Here, \(\Delta \) denotes the respective uncertainties. This process involved taking into account the uncertainties associated with the variables used in the equation. Specifically, we treated the asymmetric uncertainties mentioned in Eq. (13) as if they were symmetric. For instance, \(SA_{{^{39}\text {Ar}}/\text {Ar}}(\text {MFV}) = 0.966 \pm 0.014\) Bq/kg\(_{\text {atmAr} } \). This choice was influenced by previous studies by Wang et al. [55] and Barlow [56]. The process of arriving at this uncertainty value followed established principles of error analysis propagation, which are well-documented in references [57,58,59]. These references provide guidelines for a rigorous and systematic assessment of uncertainties in the final result, ensuring its reliability. Note that the fraction on the right-hand side of Eq. (11) depends on \(^{39}\)Ar half-life, and therefore it will be correlated with the half-life value deduced on the left-hand side of Eq. (11).

As another exercise, one can add \(T_{1/2} = 285\) years value to the dataset of half-live values presented in Table 1 (one can apply the MVF approach to data shown in Fig. 5). \(T_{1/2}({\text{ M }FV}^{**}) = 268.9^{+3.6}_{-3.1} \, \text {years,}\) with a \(1 \sigma \) range of [265.3, 272.0] corresponding to the 68% confidence level (a 2\(\sigma \) range is [262.1, 275.3] corresponding to the 95% confidence level). The mean value for the new dataset is 268.9 years (which can be compared with the mean value of 267.7 years for data presented in Table 1).

5 Conclusions

In this work, from the perspective of robust statistics of the observed data, the MFV statistics technique has been applied to explore a detailed statistical analysis for the available dataset of \(^{39}\)Ar half-life measurements.
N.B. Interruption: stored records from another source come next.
-- ==== Sys2Proof/Machine/Reset.lean ====
section
/-! DEFINITION. What survives a module reset, a DEEP state and a loss of power (R190, R318, R401, R410, R430), the
persistent summary (R437), and the commands and events of a firmware change (R402). -/

namespace Sys2Proof.Machine

/-! ### The persistent summary (R437) -/

/-- Hours in ACTIVE are counted up to now. -/
def countActive (s : State) : State :=
  let ns := if s.pwr.state == .active then s.now - s.pwr.activeFrom else 0
  { s with
    pwr := { s.pwr with activeFrom := s.now }
    dbg := { s.dbg with live := { s.dbg.live with activeNs := s.dbg.live.activeNs + ns } } }

/-- The summary is written as record type 0x0005, to the bank that does not hold the valid copy (R316). -/
def writeSummary (s : State) : State :=
  let s0 := countActive s
  let s1 := writeRecord 0x0005 (summaryBytes s0.dbg.live) s0
  { s1 with dbg := { s1.dbg with
    saved := s1.dbg.live, summaryDue := false, summarySeq := recSeq s1 0x0005, lastSummary := s1.now } }

/-! ### Objects after a loss of GDDR7 (R318) -/

/-- A PERSISTENT object returns in FLASH with its durable content, under its handle, with owner, home and grants; every
pin ends. A SCRATCH object and its handle are gone. -/
def lostObj (keepCtx : Bool) (o : Obj) : Obj :=
  if !o.live || o.scratch then { Obj.free with gen := o.gen }
  else { o with
    state := .flash, mem := o.durable, dirty := false, lostLines := []
    poisoned := if inFlash o then o.poisoned else o.lostLines
    pinRefs := 0, sysPins := 0, protectedTo := none
    planned := false, oldGrants := [], access := 0, lastAccess := 0
    ownerCtx := if keepCtx then o.ownerCtx else none
    role := match o.role with
      | .catalogue j => .catalogue j
      | .result j => if keepCtx then .result j else .plain
      | r => if keepCtx then r else .plain }

/-- The memory tiers after GDDR7 has lost its contents; the block map, the record banks and the failed dies stay. -/
def lostMem (keepCtx : Bool) (m : MemSt) : MemSt :=
  { State.reset.mem with
    objs := m.objs.map fun e => (e.1, lostObj keepCtx e.2)
    gddrSyms := m.gddrSyms, flashFailed := m.flashFailed, rebuilding := m.rebuilding, maxRetry := m.maxRetry
    blocks := m.blocks, wearRaised := m.wearRaised, spareRaised := m.spareRaised, spareLostGiB := m.spareLostGiB
    records := m.records, journalSeq := m.journalSeq, lastMapWrite := m.lastMapWrite }

/-- Retained captures that stand in the local checkpoint record (R371); parts held for others are lost with GDDR7. -/
def lostCkp (c : CkpSt) : CkpSt :=
  { State.reset.ckp with
    localSeq := c.localSeq
    retained := c.retained.filter (·.inRecord) }

/-! ### Module reset (R401) -/

/-- Abort every outstanding command but the MODULE.RESET itself, which completes with S_OK, and write every completion
whose ring and link allow it. -/
def abortAll (by_ : Option Src) (s : State) : State :=
  let kept (o : Outst) : Bool := match by_ with
    | some k => o.src.issuer == k.issuer && o.src.tag == k.tag
    | none => false
  let hit := s.host.outst.filter fun o => !kept o && o.wait != .done
  let s1 := hit.foldl (fun s o => complete o.src sAborted [] (logAborted o 0 s)) s
  let s2 := match by_ with
    | some k => complete k sOk [] s1
    | none => s1
  allFns.foldl (fun s f => ((fnOf s f).pairs.map (·.1)).foldl (fun s p => writeHeld f p s) s) s2

/-- A protective entry outlives a module reset, which does not reset the always-on domain (R22, R33); an entry on command
ends with its command. -/
def protective (e : Option (PowerState × Bool)) : Option (PowerState × Bool) := e.filter fun x => !x.2

/-- The state a module reset leaves: every register at its reset value but what R401, R415 and R430 keep. The log ring
stays (R445); the epoch in force stays (R359: the module rejoins at E); the shim plan is read back from its record. The
reset releases WAKEn# (R22). -/
def rebooted (s : State) : State :=
  { State.reset with
    pending := s.pending, now := s.now, freeCtr := s.freeCtr
    out := s.pkg.wakePins.map (fun h => .wakePin h false) ++ s.out
    host := { s.host with
      fns := s.host.fns.map fun e => (e.1, { resetBlock e.2 with wakePending := false })
      outst := [], ready := false, fwAct := none }
    dbg := { State.reset.dbg with
      log := s.dbg.log, nextSeq := s.dbg.nextSeq, live := s.dbg.live, saved := s.dbg.saved, summaryDue := s.dbg.summaryDue
      summarySeq := s.dbg.summarySeq, lastSummary := s.dbg.lastSummary, lanes := s.dbg.lanes }
    pkg := { s.pkg with resetDue := false, selfTested := false, wakePins := [] }
    pwr := { State.reset.pwr with
      entryDue := protective s.pwr.entryDue, entering := protective s.pwr.entering
      entryCause := if ((protective s.pwr.entryDue).orElse fun _ => protective s.pwr.entering).isSome then s.pwr.entryCause else none
      wakeEn := s.pwr.wakeEn, lastWake := s.pwr.lastWake, rtc := s.pwr.rtc, alarm := s.pwr.alarm, shimSeq := s.pwr.shimSeq
      plan := s.pwr.nextPlan.getD s.pwr.plan, inputCut := s.pwr.inputCut, volts := s.pwr.volts, amps := s.pwr.amps
      inlet := s.pwr.inlet, flow := s.pwr.flow, dark := s.pwr.dark, activeFrom := s.pwr.activeFrom }
    mem := lostMem false s.mem
    dvl := { State.reset.dvl with
      step := 1, epoch := s.dvl.epoch, digest := s.dvl.digest, set := s.dvl.set, map := s.dvl.map, serial := s.dvl.serial
      install := s.dvl.install }
    ckp := lostCkp s.ckp }

/-- MODULE.RESET: the summary is written, every command aborted, and the start sequence runs from step 1. -/
def moduleReset (by_ : Option Src) (s : State) : State := rebooted (abortAll by_ (writeSummary s))

def doModuleReset (src : Src) (p : Bytes) (s : State) : State :=
  start ⟨src, 0x0104, .moduleReset src p, true, [(0, 48)], p⟩ (fun s => moduleReset (some src) s) s

/-! ### Ending every context (R402 IMMEDIATE, R411 force) -/

/-- End the jobs this module leads: their JOB.WAIT commands complete with S_ABORTED_RESET and the last retained
checkpoint. -/
def abortJobs (s : State) : State :=
  s.vnr.jobs.foldl (fun s e =>
    if e.2.status.isSome then s
    else completeWaits (· == .job e.1) sAborted (words64 e.2.lastCkp)
      (setJob e.1 (fun j => { j with status := some sAborted }) s)) s

/-- Every context of the module ends as under MODULE.RESET. -/
def endAllCtxs (s : State) : State :=
  abortJobs ((activeCtxs s).foldl (fun s e => endCtx e.1 s) s)

/-! ### DEEP and loss of power (R318, R410) -/

/-- The tiles hold nothing once their dies are unpowered. -/
def deepTiles : TilesSt := ⟨[], [], [], []⟩

/-- DONE contexts stay through DEEP; every other context has ended (R410, R318). -/
def deepVnr (planned : Bool) (v : VnrSt) : VnrSt :=
  { v with
    ctxs := v.ctxs.filterMap fun e =>
      if e.2.state == .done then some (e.1, { e.2 with vers := if planned then e.2.vers else [] }) else none
    jobs := v.jobs.filter fun e => e.2.status.isSome }

/-- What DEEP leaves: GDDR7 contents, SCRATCH objects, jig banks and the time lock are lost (R410). After an entry on
command every PERSISTENT object keeps its owning context; after a protective one it is cleared (R318). A module that is
OUT stays OUT (R17, R346), and one whose start sequence has not passed the self-test has it still to run. -/
def deepState (planned : Bool) (s : State) : State :=
  { s with
    host := { s.host with ready := false }
    pkg := { s.pkg with rails := false, holding := s.pkg.holding.filter (· != .junctionTrip) }
    pwr := { s.pwr with
      state := .deep, entering := none, entryDue := none, waking := false, dies := [], otherBudget := [], draw := 0
      plan := s.pwr.nextPlan.getD s.pwr.plan, nextPlan := none }
    mem := lostMem planned s.mem
    mq := { s.mq with queues := [], bindings := [] }
    vnr := deepVnr planned s.vnr
    jig := { State.reset.jig with events := s.jig.events, lateCnt := s.jig.lateCnt, idleRows := s.jig.idleRows }
    tile := deepTiles
    glu := { s.glu with queues := [], insts := [], deferred := [], credits := [] }
    dvl := { s.dvl with
      step := if s.dvl.step = 15 then 15 else min s.dvl.step 1
      locked := false, closed := false, parent := none, fleetReady := false, offsets := [], staged := none
      ports := s.dvl.ports.map fun e => (e.1, { PortSt.reset with
        state := if e.2.state = 0 then 0 else 1, litLow := e.2.litLow, litHigh := e.2.litHigh, laser := e.2.laser }) }
    ckp := { lostCkp s.ckp with events := s.ckp.events, reserveGiB := s.ckp.reserveGiB, failCnt := s.ckp.failCnt
                                shrinkCnt := s.ckp.shrinkCnt, policy := s.ckp.policy } }

/-- What a loss of the 48 V input leaves: NOR records and the context store, and nothing else (R410 OFF). The input
voltage is what the always-on domain will find again. -/
def offState (s : State) : State :=
  let s1 := rebooted s
  { s1 with
    host := { State.reset.host with fwVersion := s.host.fwVersion, fwCommitted := s.host.fwCommitted }
    dbg := { State.reset.dbg with
      live := s.dbg.saved, saved := s.dbg.saved, summarySeq := s.dbg.summarySeq, lastSummary := s.dbg.lastSummary
      lanes := s.dbg.lanes }
    pkg := { State.reset.pkg with
      pwrGood := false, aonValid := false, uvArmed := false, causesDue := s.pkg.causesDue }
    pwr := { State.reset.pwr with
      state := .off, plan := s1.pwr.plan, shimSeq := s.pwr.shimSeq, volts := s.pwr.volts, activeFrom := s.now }
    dvl := { s1.dvl with step := 0, epoch := 0, digest := 0, set := [] } }

/-! ### Firmware (R402) -/

/-- FW.COMMIT: check the image and write it to NOR; it runs at the next activation or boot. -/
def doFwCommit (src : Src) (p : Bytes) (s : State) : State :=
  start ⟨src, 0x0107, .fwCommit src p, true, [(8, 40)], p⟩ (fun s =>
    let h := getLE p 0 8
    if s.host.fwAct.isSome then complete src sBusy [] s
    else match cmdObj s src h 1 with
    | .error st => complete src st [] s
    | .ok o =>
      let b := objRead o 0 o.size
      match Config.fwImage b with
      | none => complete src sFwImage [] s
      | some v =>
        if getLE b 0 4 != 0x5746_5855 then complete src sFwImage [] s
        else
          let s1 := writeRecord 0x0001 b s
          complete src sOk [] { s1 with host := { s1.host with fwCommitted := some (0x0003_0000 + v.toNat) } }) s

/-- The switch itself: the committed image runs, the hold ends, FW.ACTIVATE completes and EV_FW_ACTIVATED is raised. In
mode IMMEDIATE every context ends first. Held commands start next (`runHeld` in Machine/Run.lean). -/
def switchFirmware (s : State) : State := match s.host.fwAct with
  | none => s
  | some a =>
    let s1 := if a.mode = 1 then endAllCtxs s else s
    let new := s1.host.fwCommitted.getD s1.host.fwVersion
    let s2 := raise { code := 0x0104, detail := [(4, s1.host.fwVersion), (4, new)] }
      { s1 with host := { s1.host with fwAct := none, fwVersion := new, fwCommitted := none } }
    match a.src with
    | some k => complete k sOk [] s2
    | none => s2

/-- FW.ACTIVATE: modes STEP and IMMEDIATE hold commands from its fetch, AT_T from T. With no active bank the switch
happens at once. -/
def doFwActivate (src : Src) (p : Bytes) (s : State) : State :=
  start ⟨src, 0x0108, .fwActivate src p, true, [(1, 7), (0x10, 32)], p⟩ (fun s =>
    let mode := getLE p 0 1
    if 2 < mode then complete src sBadField [] s
    else if s.host.fwAct.isSome then complete src sBusy [] s
    else
      let a : FwAct := ⟨mode, if mode = 2 then getLE p 8 8 else 0, if mode = 2 then none else some s.now, some src⟩
      let s1 := await src .fwSwitch { s with host := { s.host with fwAct := some a } }
      if s.jig.running || mode = 2 then s1 else switchFirmware s1) s

/-- FW_HOLD_AT_T: in mode AT_T the hold begins at T. -/
def doFwHoldAtT (s : State) : State := match s.host.fwAct with
  | none => s
  | some a =>
    if a.mode != 2 || a.holdFrom.isSome then s
    else
      let s1 := advance a.t s
      { s1 with host := { s1.host with fwAct := some { a with holdFrom := some a.t } } }

/-- 30 s after the hold began without a switch: it ends with S_FW_TIMEOUT, and the old firmware continues. -/
def timeoutFirmware (s : State) : State := match s.host.fwAct with
  | none => s
  | some a => match a.holdFrom with
    | none => s
    | some t =>
      let s1 := advance (t + 30000000000) s
      let new := s1.host.fwCommitted.getD s1.host.fwVersion
      let s2 := raise { code := 0x0105, detail := [(4, new), (1, 0)] } { s1 with host := { s1.host with fwAct := none } }
      match a.src with
      | some k => complete k sFwTimeout [] s2
      | none => s2

def execModuleReset (src : Src) (p : Bytes) (s : State) : Host.Outcome State Fault Refusal :=
  .next (settle s (doModuleReset src p s))

def execFwCommit (src : Src) (p : Bytes) (s : State) : Host.Outcome State Fault Refusal :=
  .next (settle s (doFwCommit src p s))

def execFwActivate (src : Src) (p : Bytes) (s : State) : Host.Outcome State Fault Refusal :=
  .next (settle s (doFwActivate src p s))

def execFwHoldAtT (s : State) : Host.Outcome State Fault Refusal := .next (settle s (doFwHoldAtT s))

end Sys2Proof.Machine
end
The MFV estimate for the \(^{39}\)Ar half-life is \(T_{1/2}({\text{ M }FV}) = 268.2^{+3.1}_{-2.9}\) years with uncertainty corresponding to the 68% confidence level. The uncertainty is a factor 3 smaller than that of the most precise re-calculated \(^{39}\)Ar half-life measurements by Stoenner et al. (see Eq. 1). Moreover, the consistent results demonstrated the usage, robustness, and tolerance to outliers of MFV statistics relative to mean statistics on an artificial dataset. Following the MFV approach the specific activity of \(^{39}\)Ar from underground measurements results in \( SA_{{^{39}\text {Ar}}/\text {Ar}}(\text {MFV}) = 0.966^{+0.010}_{-0.018} \, \, \hbox { Bq/kg}\ _{\text {atmAr} } \). In addition, the way to estimate \(^{39}\)Ar half-life from specific atmospheric \(^{39}\)Ar activity is discussed. However, for that an independent way to determine the fraction of \(N_{^{39}\text {Ar}}\) in natural argon (the amount-of-substance fraction) is required. An outlook is provided on how this could be accomplished.